WORK TASK: Your reply should consist solely of the lines from the start of the material below through the line containing "sl.p < s.cfg.pixWordsMax →", reproduced exactly.

GIVEN DATA:
──────────

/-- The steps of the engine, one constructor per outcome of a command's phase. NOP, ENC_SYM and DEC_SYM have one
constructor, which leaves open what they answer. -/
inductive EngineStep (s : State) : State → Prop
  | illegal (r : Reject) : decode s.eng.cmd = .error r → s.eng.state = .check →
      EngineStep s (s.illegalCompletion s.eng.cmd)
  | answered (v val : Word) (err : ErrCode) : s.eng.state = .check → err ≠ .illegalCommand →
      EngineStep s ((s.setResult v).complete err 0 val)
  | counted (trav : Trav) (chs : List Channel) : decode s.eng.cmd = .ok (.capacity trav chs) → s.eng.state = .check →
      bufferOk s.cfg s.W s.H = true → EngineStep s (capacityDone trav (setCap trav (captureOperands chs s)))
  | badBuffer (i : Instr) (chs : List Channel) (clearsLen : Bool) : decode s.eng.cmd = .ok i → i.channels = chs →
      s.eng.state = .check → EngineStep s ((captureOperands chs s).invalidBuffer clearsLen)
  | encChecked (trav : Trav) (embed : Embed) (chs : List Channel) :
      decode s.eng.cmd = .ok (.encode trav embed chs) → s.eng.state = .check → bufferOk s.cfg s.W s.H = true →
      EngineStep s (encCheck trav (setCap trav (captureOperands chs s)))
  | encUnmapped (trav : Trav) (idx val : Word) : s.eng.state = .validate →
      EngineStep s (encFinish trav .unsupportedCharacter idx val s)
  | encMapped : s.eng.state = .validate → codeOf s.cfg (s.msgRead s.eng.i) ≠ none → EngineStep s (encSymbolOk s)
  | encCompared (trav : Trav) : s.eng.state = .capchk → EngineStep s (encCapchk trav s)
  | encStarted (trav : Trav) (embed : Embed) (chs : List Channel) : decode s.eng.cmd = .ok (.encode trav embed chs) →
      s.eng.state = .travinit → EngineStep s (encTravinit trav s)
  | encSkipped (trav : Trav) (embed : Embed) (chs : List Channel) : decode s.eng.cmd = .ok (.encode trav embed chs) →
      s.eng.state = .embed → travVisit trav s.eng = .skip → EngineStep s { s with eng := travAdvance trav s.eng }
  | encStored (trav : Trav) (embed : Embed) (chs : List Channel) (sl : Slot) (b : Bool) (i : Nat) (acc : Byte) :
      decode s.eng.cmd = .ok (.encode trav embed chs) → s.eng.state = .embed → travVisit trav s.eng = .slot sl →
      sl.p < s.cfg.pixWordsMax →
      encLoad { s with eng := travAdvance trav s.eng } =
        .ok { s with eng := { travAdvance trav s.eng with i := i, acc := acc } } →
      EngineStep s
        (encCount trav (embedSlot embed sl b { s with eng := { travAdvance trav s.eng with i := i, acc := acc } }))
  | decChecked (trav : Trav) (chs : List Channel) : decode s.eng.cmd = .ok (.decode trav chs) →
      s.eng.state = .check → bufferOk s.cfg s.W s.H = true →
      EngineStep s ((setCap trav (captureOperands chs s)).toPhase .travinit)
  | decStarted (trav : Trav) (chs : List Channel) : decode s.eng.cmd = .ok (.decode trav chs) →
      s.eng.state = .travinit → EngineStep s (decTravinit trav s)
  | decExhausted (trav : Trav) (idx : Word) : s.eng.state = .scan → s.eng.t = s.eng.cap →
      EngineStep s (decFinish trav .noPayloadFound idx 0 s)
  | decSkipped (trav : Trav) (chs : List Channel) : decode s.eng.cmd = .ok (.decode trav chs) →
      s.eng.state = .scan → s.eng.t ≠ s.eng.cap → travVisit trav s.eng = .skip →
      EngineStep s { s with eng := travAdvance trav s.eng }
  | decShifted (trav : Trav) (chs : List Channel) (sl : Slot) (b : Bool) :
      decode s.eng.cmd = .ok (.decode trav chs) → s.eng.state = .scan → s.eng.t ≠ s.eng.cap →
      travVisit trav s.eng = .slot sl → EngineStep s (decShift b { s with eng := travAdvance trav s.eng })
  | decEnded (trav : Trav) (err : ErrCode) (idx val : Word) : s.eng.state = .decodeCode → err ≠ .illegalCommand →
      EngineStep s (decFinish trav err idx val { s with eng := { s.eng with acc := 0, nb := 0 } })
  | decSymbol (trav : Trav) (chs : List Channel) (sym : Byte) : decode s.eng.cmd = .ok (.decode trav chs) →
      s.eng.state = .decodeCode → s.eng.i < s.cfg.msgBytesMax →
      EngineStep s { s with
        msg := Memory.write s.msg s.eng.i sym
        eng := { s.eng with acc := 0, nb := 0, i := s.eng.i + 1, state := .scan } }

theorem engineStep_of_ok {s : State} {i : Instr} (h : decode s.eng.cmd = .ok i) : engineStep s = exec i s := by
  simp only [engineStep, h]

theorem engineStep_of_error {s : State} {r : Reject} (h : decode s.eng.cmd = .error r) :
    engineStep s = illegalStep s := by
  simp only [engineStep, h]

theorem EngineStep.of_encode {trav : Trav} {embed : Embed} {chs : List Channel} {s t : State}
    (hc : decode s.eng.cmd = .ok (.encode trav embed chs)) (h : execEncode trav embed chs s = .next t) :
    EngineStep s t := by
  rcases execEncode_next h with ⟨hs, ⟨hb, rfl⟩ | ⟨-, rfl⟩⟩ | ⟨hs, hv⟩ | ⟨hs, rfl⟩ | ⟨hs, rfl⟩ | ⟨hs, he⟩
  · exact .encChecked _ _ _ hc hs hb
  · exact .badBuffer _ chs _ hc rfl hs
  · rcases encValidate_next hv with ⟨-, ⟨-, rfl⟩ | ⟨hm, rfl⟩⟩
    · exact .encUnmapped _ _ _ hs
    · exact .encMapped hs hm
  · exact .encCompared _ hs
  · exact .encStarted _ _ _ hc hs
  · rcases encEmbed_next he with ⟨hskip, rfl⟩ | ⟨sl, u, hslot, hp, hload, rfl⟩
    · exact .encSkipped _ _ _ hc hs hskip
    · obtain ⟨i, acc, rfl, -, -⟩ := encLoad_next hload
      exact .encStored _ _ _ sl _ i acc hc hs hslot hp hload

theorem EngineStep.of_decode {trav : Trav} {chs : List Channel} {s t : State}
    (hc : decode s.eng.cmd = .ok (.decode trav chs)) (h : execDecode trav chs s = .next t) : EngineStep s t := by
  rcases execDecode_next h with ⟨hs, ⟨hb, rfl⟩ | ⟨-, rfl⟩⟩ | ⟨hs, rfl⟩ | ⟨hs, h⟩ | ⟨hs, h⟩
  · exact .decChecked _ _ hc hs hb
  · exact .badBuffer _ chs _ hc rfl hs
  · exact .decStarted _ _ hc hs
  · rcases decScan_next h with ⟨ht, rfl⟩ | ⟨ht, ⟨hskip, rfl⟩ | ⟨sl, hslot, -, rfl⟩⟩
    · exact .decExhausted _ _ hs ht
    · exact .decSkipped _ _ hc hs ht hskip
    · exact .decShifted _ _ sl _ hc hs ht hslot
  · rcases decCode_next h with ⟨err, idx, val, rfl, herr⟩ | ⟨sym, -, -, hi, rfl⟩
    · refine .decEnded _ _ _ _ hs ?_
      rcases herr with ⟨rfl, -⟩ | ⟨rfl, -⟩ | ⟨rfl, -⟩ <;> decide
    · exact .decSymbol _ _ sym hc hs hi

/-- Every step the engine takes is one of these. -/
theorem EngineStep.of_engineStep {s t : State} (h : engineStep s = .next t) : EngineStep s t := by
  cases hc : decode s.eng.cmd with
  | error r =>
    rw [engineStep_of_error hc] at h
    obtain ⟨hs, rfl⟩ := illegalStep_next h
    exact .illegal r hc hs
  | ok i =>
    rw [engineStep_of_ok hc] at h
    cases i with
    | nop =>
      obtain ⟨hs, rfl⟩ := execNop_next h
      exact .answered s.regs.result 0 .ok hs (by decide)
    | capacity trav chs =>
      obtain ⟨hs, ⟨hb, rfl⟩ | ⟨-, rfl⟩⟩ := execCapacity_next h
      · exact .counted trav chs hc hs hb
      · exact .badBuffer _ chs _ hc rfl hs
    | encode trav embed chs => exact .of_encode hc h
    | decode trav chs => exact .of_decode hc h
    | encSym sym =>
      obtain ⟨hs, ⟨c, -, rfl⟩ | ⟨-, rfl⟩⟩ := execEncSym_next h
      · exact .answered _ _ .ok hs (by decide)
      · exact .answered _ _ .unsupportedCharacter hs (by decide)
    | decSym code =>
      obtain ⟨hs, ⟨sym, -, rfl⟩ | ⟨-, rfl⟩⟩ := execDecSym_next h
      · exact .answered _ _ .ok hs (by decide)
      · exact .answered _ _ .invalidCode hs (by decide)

──────────

RESULT OF THE TASK:
/-- The steps of the engine, one constructor per outcome of a command's phase. NOP, ENC_SYM and DEC_SYM have one
constructor, which leaves open what they answer. -/
inductive EngineStep (s : State) : State → Prop
  | illegal (r : Reject) : decode s.eng.cmd = .error r → s.eng.state = .check →
      EngineStep s (s.illegalCompletion s.eng.cmd)
  | answered (v val : Word) (err : ErrCode) : s.eng.state = .check → err ≠ .illegalCommand →
      EngineStep s ((s.setResult v).complete err 0 val)
  | counted (trav : Trav) (chs : List Channel) : decode s.eng.cmd = .ok (.capacity trav chs) → s.eng.state = .check →
      bufferOk s.cfg s.W s.H = true → EngineStep s (capacityDone trav (setCap trav (captureOperands chs s)))
  | badBuffer (i : Instr) (chs : List Channel) (clearsLen : Bool) : decode s.eng.cmd = .ok i → i.channels = chs →
      s.eng.state = .check → EngineStep s ((captureOperands chs s).invalidBuffer clearsLen)
  | encChecked (trav : Trav) (embed : Embed) (chs : List Channel) :
      decode s.eng.cmd = .ok (.encode trav embed chs) → s.eng.state = .check → bufferOk s.cfg s.W s.H = true →
      EngineStep s (encCheck trav (setCap trav (captureOperands chs s)))
  | encUnmapped (trav : Trav) (idx val : Word) : s.eng.state = .validate →
      EngineStep s (encFinish trav .unsupportedCharacter idx val s)
  | encMapped : s.eng.state = .validate → codeOf s.cfg (s.msgRead s.eng.i) ≠ none → EngineStep s (encSymbolOk s)
  | encCompared (trav : Trav) : s.eng.state = .capchk → EngineStep s (encCapchk trav s)
  | encStarted (trav : Trav) (embed : Embed) (chs : List Channel) : decode s.eng.cmd = .ok (.encode trav embed chs) →
      s.eng.state = .travinit → EngineStep s (encTravinit trav s)
  | encSkipped (trav : Trav) (embed : Embed) (chs : List Channel) : decode s.eng.cmd = .ok (.encode trav embed chs) →
      s.eng.state = .embed → travVisit trav s.eng = .skip → EngineStep s { s with eng := travAdvance trav s.eng }
  | encStored (trav : Trav) (embed : Embed) (chs : List Channel) (sl : Slot) (b : Bool) (i : Nat) (acc : Byte) :
      decode s.eng.cmd = .ok (.encode trav embed chs) → s.eng.state = .embed → travVisit trav s.eng = .slot sl →
      sl.p < s.cfg.pixWordsMax →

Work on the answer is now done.